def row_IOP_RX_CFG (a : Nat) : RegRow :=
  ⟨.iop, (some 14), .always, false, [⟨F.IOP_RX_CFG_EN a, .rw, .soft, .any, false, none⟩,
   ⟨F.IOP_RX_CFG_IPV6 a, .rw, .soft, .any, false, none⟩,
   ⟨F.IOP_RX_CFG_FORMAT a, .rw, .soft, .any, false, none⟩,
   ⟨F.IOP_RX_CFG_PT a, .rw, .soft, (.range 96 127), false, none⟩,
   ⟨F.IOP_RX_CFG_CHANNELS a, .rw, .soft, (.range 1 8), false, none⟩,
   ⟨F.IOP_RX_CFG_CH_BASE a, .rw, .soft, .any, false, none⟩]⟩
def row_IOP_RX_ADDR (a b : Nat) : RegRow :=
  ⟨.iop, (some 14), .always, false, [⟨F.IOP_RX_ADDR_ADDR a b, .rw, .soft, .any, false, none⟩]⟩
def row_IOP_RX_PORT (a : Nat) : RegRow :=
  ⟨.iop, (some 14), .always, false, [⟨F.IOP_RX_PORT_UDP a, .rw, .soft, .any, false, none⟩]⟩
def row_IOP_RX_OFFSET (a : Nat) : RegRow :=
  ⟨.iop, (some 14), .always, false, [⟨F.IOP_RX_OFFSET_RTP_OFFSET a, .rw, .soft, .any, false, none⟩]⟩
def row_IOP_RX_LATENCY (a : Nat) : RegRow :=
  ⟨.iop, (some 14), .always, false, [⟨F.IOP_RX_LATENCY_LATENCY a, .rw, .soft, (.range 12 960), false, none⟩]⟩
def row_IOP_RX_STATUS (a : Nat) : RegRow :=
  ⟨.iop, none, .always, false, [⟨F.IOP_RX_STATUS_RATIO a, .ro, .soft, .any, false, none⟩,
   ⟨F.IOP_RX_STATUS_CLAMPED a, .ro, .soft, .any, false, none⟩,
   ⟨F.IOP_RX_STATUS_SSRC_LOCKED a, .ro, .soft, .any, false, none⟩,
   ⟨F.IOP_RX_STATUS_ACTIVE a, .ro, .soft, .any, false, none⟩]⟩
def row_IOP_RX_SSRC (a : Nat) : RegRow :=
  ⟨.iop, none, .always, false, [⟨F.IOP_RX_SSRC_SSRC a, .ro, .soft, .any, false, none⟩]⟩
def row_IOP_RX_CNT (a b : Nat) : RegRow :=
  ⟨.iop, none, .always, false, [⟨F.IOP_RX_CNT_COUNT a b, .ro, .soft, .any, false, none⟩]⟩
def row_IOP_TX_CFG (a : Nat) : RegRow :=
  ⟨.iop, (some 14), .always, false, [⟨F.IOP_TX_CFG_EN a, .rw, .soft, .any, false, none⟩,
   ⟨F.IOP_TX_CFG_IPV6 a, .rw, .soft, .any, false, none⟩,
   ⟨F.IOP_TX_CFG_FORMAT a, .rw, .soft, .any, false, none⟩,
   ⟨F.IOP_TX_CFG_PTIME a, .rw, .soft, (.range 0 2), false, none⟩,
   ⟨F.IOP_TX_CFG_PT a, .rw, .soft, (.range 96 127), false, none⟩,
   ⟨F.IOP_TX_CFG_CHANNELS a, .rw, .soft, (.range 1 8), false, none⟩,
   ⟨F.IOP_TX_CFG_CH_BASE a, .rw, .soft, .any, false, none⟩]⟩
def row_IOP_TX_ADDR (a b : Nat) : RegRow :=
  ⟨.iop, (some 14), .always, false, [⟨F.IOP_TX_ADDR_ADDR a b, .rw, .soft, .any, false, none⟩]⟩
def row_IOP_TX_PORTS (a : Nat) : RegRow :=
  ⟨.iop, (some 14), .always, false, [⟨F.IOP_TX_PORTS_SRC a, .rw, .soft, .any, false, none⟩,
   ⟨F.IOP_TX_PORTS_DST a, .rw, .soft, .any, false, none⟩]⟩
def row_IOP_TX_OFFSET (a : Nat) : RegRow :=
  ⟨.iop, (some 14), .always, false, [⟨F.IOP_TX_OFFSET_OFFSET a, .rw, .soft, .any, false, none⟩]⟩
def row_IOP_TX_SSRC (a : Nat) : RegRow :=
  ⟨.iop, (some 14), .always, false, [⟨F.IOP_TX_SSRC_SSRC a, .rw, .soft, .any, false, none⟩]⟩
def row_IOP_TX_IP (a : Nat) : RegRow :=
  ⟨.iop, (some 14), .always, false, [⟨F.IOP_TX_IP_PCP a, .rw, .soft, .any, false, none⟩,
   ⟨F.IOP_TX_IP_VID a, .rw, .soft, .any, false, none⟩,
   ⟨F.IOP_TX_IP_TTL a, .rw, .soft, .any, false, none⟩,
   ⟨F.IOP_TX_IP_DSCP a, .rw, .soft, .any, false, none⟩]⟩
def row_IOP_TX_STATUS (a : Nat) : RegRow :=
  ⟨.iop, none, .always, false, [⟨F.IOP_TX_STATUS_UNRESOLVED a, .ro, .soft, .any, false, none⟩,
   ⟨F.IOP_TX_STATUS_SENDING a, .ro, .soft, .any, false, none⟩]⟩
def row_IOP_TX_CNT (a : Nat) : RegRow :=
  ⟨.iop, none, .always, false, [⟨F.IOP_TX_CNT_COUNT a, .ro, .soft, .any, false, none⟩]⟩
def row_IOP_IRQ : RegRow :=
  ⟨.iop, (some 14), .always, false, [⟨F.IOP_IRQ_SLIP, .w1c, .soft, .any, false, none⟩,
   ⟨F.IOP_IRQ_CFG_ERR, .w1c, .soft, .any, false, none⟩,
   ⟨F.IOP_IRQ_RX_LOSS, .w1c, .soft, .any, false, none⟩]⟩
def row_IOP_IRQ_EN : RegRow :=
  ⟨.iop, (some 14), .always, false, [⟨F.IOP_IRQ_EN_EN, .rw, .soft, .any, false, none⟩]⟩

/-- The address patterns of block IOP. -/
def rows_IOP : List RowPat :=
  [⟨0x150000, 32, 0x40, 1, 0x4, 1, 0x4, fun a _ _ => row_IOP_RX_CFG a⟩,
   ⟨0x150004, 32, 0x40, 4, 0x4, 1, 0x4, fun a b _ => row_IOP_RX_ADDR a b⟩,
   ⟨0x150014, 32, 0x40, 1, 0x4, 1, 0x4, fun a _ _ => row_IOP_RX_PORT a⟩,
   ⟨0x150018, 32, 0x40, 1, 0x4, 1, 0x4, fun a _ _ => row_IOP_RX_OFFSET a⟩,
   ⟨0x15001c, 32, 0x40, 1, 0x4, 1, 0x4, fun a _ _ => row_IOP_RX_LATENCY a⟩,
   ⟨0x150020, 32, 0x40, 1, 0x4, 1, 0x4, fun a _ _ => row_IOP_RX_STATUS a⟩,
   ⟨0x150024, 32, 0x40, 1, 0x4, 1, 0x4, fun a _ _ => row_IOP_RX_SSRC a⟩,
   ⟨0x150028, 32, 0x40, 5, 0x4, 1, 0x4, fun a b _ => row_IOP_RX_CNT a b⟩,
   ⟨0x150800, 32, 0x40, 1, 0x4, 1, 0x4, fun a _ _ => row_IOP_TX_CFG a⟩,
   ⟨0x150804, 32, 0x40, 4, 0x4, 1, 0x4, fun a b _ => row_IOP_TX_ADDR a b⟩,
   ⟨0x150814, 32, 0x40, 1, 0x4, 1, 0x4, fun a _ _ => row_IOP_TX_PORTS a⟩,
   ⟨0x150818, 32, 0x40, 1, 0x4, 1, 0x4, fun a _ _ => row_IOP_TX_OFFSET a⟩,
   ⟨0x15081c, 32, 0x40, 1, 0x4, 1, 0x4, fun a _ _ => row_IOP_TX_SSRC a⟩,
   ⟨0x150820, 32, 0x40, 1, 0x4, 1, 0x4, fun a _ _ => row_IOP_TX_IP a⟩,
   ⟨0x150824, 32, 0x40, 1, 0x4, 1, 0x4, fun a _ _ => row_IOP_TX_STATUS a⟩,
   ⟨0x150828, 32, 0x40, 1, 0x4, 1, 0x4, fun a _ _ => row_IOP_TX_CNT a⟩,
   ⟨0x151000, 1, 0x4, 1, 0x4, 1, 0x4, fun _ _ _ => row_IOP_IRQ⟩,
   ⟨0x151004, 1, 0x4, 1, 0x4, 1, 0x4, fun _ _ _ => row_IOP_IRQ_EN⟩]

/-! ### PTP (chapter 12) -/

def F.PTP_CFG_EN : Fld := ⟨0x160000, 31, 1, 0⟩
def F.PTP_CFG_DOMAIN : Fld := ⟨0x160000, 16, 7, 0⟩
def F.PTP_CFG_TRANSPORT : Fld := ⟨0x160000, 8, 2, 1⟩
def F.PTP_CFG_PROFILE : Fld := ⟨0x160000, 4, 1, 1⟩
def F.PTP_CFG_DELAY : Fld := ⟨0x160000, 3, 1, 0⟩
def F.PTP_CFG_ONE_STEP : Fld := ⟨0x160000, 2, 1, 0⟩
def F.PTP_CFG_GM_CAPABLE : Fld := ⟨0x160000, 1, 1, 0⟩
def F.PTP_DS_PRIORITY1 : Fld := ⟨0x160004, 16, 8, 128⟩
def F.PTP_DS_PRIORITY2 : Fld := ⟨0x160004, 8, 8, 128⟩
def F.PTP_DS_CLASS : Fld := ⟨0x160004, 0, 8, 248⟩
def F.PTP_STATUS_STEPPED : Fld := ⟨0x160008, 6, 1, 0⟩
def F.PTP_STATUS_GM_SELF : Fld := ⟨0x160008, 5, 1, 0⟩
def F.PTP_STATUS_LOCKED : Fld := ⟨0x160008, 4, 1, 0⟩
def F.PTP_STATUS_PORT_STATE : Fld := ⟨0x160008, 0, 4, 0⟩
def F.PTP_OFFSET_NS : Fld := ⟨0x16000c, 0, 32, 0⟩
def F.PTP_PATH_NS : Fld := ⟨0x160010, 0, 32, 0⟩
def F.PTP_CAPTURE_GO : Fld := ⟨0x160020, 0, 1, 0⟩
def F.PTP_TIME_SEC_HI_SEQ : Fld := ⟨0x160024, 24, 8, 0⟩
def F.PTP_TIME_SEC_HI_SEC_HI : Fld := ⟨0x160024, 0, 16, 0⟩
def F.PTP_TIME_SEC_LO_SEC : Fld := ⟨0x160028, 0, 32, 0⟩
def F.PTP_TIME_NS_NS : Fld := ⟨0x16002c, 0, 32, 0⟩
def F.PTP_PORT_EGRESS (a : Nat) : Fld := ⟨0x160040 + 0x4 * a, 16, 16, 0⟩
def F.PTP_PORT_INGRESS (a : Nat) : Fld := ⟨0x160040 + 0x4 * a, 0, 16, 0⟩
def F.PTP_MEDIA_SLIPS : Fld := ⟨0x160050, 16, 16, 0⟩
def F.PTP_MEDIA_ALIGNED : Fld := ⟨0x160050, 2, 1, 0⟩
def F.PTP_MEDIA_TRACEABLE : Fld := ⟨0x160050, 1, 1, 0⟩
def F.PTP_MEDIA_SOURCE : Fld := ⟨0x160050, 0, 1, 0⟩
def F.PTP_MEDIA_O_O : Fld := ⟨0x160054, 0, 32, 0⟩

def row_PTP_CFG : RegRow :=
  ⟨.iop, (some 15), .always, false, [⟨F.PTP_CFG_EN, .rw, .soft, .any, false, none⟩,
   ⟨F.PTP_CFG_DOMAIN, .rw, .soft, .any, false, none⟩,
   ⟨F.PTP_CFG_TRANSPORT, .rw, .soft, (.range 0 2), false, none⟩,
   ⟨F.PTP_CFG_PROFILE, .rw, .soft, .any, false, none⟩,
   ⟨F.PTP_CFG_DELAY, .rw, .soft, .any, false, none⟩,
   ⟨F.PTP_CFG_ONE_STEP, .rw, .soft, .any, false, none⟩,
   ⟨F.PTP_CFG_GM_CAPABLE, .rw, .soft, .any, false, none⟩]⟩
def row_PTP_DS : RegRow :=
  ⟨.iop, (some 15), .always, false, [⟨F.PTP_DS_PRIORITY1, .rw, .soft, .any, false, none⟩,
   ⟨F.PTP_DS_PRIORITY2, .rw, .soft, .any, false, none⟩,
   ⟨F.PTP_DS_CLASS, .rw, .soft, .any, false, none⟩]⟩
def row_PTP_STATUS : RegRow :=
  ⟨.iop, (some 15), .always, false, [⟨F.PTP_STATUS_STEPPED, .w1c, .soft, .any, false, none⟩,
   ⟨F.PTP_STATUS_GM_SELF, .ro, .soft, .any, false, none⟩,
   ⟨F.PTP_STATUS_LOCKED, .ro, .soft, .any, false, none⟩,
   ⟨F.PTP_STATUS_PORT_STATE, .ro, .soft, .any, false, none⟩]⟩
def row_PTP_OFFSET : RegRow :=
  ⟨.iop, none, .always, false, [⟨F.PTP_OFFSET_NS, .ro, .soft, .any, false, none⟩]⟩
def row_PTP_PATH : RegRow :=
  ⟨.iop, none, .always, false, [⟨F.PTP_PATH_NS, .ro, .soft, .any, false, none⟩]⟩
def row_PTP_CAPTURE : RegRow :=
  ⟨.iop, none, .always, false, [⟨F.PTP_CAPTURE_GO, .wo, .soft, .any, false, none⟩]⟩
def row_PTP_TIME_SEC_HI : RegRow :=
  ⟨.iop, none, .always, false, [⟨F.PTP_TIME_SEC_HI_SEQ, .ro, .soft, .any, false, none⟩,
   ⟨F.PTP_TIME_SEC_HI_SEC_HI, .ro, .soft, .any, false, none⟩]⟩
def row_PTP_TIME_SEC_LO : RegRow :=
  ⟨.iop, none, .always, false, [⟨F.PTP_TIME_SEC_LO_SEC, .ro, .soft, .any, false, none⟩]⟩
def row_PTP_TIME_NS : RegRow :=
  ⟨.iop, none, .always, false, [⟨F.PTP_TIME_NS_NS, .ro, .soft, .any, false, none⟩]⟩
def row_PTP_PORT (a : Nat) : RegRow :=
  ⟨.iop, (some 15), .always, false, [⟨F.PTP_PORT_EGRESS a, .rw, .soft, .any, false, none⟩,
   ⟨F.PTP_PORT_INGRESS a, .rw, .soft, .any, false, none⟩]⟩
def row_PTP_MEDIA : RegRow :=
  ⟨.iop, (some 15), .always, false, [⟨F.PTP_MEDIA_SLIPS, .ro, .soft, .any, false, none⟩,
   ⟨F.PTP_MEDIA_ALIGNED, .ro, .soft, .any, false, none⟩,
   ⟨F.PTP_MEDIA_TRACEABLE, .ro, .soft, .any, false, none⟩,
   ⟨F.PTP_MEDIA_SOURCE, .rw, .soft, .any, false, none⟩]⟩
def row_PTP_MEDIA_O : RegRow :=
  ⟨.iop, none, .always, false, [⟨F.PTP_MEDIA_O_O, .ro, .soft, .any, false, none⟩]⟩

* * *

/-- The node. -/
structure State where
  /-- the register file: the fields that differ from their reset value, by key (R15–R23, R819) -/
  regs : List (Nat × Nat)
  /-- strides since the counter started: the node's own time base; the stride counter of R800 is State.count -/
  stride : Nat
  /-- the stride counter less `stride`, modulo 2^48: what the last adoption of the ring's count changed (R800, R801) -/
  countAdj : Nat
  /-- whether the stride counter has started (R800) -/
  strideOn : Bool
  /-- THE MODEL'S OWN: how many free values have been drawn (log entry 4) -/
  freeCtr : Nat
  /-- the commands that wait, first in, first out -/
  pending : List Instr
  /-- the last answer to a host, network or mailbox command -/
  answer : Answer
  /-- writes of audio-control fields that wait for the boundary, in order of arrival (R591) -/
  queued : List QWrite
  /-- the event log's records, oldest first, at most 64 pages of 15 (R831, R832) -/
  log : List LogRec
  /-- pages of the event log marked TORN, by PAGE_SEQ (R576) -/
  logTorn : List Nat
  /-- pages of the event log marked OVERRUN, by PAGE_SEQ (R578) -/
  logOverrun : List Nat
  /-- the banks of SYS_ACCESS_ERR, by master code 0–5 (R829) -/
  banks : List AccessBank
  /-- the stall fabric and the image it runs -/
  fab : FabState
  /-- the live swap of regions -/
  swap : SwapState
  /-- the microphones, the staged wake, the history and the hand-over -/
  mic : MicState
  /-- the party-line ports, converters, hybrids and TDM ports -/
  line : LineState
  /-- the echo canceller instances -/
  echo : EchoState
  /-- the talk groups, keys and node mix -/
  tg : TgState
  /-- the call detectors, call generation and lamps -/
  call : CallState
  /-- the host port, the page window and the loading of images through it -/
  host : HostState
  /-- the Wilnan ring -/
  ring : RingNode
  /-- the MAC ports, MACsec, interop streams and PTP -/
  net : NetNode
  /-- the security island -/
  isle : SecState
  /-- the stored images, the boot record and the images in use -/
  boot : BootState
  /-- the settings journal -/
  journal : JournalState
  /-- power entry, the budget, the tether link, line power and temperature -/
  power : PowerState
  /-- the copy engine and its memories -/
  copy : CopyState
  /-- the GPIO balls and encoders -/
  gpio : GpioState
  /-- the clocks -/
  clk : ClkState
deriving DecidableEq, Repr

--

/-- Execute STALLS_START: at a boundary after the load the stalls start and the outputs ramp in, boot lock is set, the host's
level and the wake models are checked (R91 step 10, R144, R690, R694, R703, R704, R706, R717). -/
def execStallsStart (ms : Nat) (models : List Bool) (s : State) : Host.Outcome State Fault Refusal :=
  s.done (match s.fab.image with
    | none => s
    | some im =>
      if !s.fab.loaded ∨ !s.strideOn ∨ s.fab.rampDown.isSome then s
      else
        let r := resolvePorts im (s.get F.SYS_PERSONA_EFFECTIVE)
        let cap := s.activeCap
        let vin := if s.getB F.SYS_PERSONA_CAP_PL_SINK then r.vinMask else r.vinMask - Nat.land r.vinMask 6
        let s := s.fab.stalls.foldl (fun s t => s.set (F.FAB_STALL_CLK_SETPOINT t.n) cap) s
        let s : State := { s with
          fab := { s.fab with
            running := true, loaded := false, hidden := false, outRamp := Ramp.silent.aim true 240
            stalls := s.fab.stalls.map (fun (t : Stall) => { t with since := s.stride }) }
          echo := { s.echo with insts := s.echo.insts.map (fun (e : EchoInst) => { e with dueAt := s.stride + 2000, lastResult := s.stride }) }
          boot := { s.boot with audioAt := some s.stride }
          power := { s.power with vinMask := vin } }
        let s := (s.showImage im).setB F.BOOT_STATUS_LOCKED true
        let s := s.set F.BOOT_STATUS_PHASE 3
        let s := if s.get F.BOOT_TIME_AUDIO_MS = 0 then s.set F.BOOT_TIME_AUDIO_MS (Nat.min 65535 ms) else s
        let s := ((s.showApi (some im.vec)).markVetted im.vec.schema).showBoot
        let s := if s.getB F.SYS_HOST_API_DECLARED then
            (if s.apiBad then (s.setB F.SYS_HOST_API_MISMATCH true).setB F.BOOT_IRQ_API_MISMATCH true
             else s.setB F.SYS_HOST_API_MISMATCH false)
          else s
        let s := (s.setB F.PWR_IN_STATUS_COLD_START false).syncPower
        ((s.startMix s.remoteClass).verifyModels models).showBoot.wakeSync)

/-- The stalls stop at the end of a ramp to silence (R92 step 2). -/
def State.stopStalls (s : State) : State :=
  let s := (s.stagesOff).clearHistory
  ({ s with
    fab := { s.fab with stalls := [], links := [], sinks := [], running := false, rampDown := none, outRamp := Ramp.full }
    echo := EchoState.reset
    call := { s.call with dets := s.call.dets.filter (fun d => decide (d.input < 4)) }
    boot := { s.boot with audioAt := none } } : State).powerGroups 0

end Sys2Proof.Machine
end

TASK REQUIREMENTS: Check every line of the data, and copy the ones that contain "ring".

RESPONSE FOR THIS EXERCISE:
  /-- the stride counter less `stride`, modulo 2^48: what the last adoption of the ring's count changed (R800, R801) -/
  /-- the Wilnan ring -/
  ring : RingNode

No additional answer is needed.